The new pdftools package allows for extracting text and metadata1 from pdf files in R. (Ooms 2016)
pdftools
包主要用于提取
- pdf文本中的文字和
- 元数据 (作者等)
以节省我们复制pdf上信息的时间。 以下是一些常用功能的介绍。
页面文本
去除 highlight 等,直接提取文字。
# install.packages("pdftools")
library(pdftools)
## Warning: 程辑包'pdftools'是用R版本3.6.3 来建造的
## Using poppler version 0.73.0
# download.file("http://arxiv.org/pdf/1403.2805.pdf", "1403.2805.pdf", mode = "wb")
txt <- pdf_text("1403.2805.pdf")
# first page text
cat(txt[1])
# second page text
cat(txt[2])
提取目录
方便进行阅读计划。
# Table of contents
toc <- pdf_toc("1403.2805.pdf")
# Show as JSON
jsonlite::toJSON(toc, auto_unbox = TRUE, pretty = TRUE)
提取 metadata
# Author, version, etc
(info <- pdf_info("1403.2805.pdf"))
# Table with fonts
(fonts <- pdf_fonts("1403.2805.pdf"))
PDF 转图片
# renders pdf to bitmap array
bitmap <- pdf_render_page("1403.2805.pdf", page = 1)
# save bitmap image
png::writePNG(bitmap, "page.png")
jpeg::writeJPEG(bitmap, "page.jpeg")
webp::write_webp(bitmap, "page.webp")
可以生成首页的图片
raw table
# download.file("http://arxiv.org/pdf/1406.4806.pdf", "1406.4806.pdf", mode = "wb")
txt <- pdf_text("1406.4806.pdf")
# some tables
cat(txt[18])
## Method Target Action Parameters Example
## GET object retrieve formatting GET /ocpu/library/MASS/data/cats/json
## manual read formatting GET /ocpu/library/MASS/man/rlm/html
## graphic render formatting GET /ocpu/tmp/{key}/graphics/1/png
## file download - GET /ocpu/library/MASS/NEWS
## path list contents - GET /ocpu/library/MASS/scripts/
## POST object call function function arguments POST /ocpu/library/stats/R/rnorm
## file run script control interpreter POST /ocpu/library/MASS/scripts/ch01.R
## Table 1: Currently implemented HTTP methods
## 4.4 Status codes
## Each HTTP response includes a status code. Table 2 lists some common HTTP status codes used by OpenCPU
## that the client should be able to interpret. The meaning of these status codes is conform HTTP standards.
## The web server may use additional status codes for more general purposes that are not specific to OpenCPU.

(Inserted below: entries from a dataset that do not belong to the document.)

/-- One tick of a wait, its register writes said out. -/
theorem State.tickWait_eq (n : Nat) (op : Op) (s : State) :
    s.tickWait n op =
      let c := if s.dly = 0 then { s.cfg with backlight := op.backlightOr s.cfg.backlight } else s.cfg
      let d := if s.dly = 0 then n else s.dly
      if d ≤ 1 then
        { s with cfg := c, life := op.life.getD s.life, dly := 0, tr := s.tr ++ [.z n], seq := s.seqNext }
      else { s with cfg := c, dly := d - 1 } := by
  unfold State.tickWait
  by_cases hd : s.dly = 0
  · simp [hd, Op.before_eq, Op.after_eq, State.seqNext]
  · simp [hd, Op.after_eq, State.seqNext]

theorem leavesPort_tickWait (n : Nat) (op : Op) : LeavesPort fun s => s.tickWait n op where
  port s ins := by
    have hdly : (s.withInputs ins).dly = s.dly := rfl
    simp only [State.tickWait_eq, hdly]
    split_ifs <;> rfl
  latch s := by
    simp only [State.tickWait_eq]
    split_ifs <;> rfl

theorem leavesPort_op (op : Op) : LeavesPort op.tick := by
  by_cases h : ∃ n, op.prim = .wait n
  · obtain ⟨n, hn⟩ := h
    have he : op.tick = fun s => s.tickWait n op := by
      funext s
      simp [Op.tick, hn]
    rw [he]
    exact leavesPort_tickWait n op
  · have he : op.tick = fun s => (op.perform s).held :=
      funext fun s => Op.tick_of_not_wait (fun n hn => h ⟨n, hn⟩) s
    rw [he]
    exact leavesPort_held op

theorem leavesPort_tickList (ops : List Op) : LeavesPort (tickList ops) where
  port s ins := by
    have hseq : (s.withInputs ins).seq = s.seq := rfl
    unfold tickList
    rw [hseq]
    cases ops[s.seq]? with
    | none => rfl
    | some op => exact (leavesPort_op op).port s ins
  latch s := by
    unfold tickList
    cases ops[s.seq]? with
    | none => rfl
    | some op => exact (leavesPort_op op).latch s

theorem leavesPort_setup {i : Instr} {p : Procedure} (hp : procedureOf i = some p) : LeavesPort p.setup where
  port s ins := by
    cases i <;> simp only [procedureOf, Option.some.injEq, reduceCtorEq] at hp <;> subst hp
    case render j line =>
      simp only [renderProcedure]
      rw [fillLineBuf_eq, fillLineBuf_eq]
      rfl
    all_goals rfl
  latch s := by
    obtain ⟨_, _, hset⟩ := setup_eq hp s
    rw [hset]

theorem check_withInputs {i : Instr} {p : Procedure} (hp : procedureOf i = some p) (s : State) (ins : List Input) :
    p.check (s.withInputs ins) = p.check s := by
  cases i <;> simp only [procedureOf, Option.some.injEq, reduceCtorEq] at hp <;> subst hp <;> rfl

theorem ops_withInputs {i : Instr} {p : Procedure} (hp : procedureOf i = some p) (s : State) (ins : List Input) :
    p.ops (s.withInputs ins) = p.ops s :=
  ops_congr hp ⟨s.cfg.backlight, rfl, rfl⟩

theorem leavesPort_procedure {i : Instr} {p : Procedure} (hp : procedureOf i = some p) : LeavesPort p.tick where
  port s ins := by
    have hseq : (s.withInputs ins).seq = s.seq := rfl
    unfold Procedure.tick
    rw [hseq, check_withInputs hp, (leavesPort_setup hp).port, ops_withInputs hp, ops_withInputs hp,
      (leavesPort_tickList _).port, (leavesPort_tickList _).port]
    by_cases h0 : s.seq = 0
    · rw [if_pos h0, if_pos h0]
      cases p.check s <;> rfl
    · rw [if_neg h0, if_neg h0]
  latch s := by
    unfold Procedure.tick
    split_ifs
    · split
      · rfl
      · rw [(leavesPort_tickList _).latch, (leavesPort_setup hp).latch]
    · exact (leavesPort_tickList _).latch s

## Status Code Happens when Response content
## 200 OK On successful GET request Requested data
## 201 Created On successful POST request Output key and location
## 302 Found Redirect Redirect location
## 400 Bad Request On computational error in R Error message from R in text/plain
## 502 Bad Gateway Back-end server offline – (See error logs)
## 503 Bad Request Back-end server failure – (See error logs)
## Table 2: Commonly used HTTP status codes
## 4.5 Content-types
## Clients can retrieve objects in various formats by adding a format identifier suffix to the URL in a GET request.
## Which formats are supported and how object types map to a particular format is at the discretion of the
## server implementation. Not every format can support any object type. For example, csv can only be used to
## retrieve tabular data structures and png is only appropriate for graphics. Table 3 lists the formats OpenCPU
## supports, the respective internet media type, and the R function that OpenCPU uses to export an object into
## a particular format. Arguments of the GET requests are mapped to this export function. The png format
## has parameters such as width and height as documented in ?png, whereas the tab format has parameters
## sep, eol, dec which specify the delimiting, end-of-line and decimal character respectively as documented in
## ?write.table.
## 18
cat(txt[19])
## Format Content-type Export function Example
## print text/plain base::print /ocpu/cran/MASS/R/rlm/print
## rda application/octet-stream base::save /ocpu/cran/MASS/data/cats/rda
## rds application/octet-stream base::saveRDS /ocpu/cran/MASS/data/cats/rds
## json application/json jsonlite::toJSON /ocpu/cran/MASS/data/cats/json
## pb application/x-protobuf RProtoBuf::serialize pb /ocpu/cran/MASS/data/cats/pb
## tab text/plain utils::write.table /ocpu/cran/MASS/data/cats/tab
## csv text/csv utils::write.csv /ocpu/cran/MASS/data/cats/csv
## png image/png grDevices::png /ocpu/tmp/{key}/graphics/1/png
## pdf application/pdf grDevices::pdf /ocpu/tmp/{key}/graphics/1/pdf
## svg image/svg+xml grDevices::svg /ocpu/tmp/{key}/graphics/1/svg
## Table 3: Currently supported export formats and corresponding Content-type
## 4.6 URLs
## The root of the API is dynamic, but defaults to /ocpu/ in the current implementation. Clients should make
## the OpenCPU server address and root path configurable. In the examples we assume the defaults. As discussed
## before, OpenCPU currently implements two container types to hold resources. Table 4 lists the URLs of the
## package container type, which includes objects, data, manual pages and files.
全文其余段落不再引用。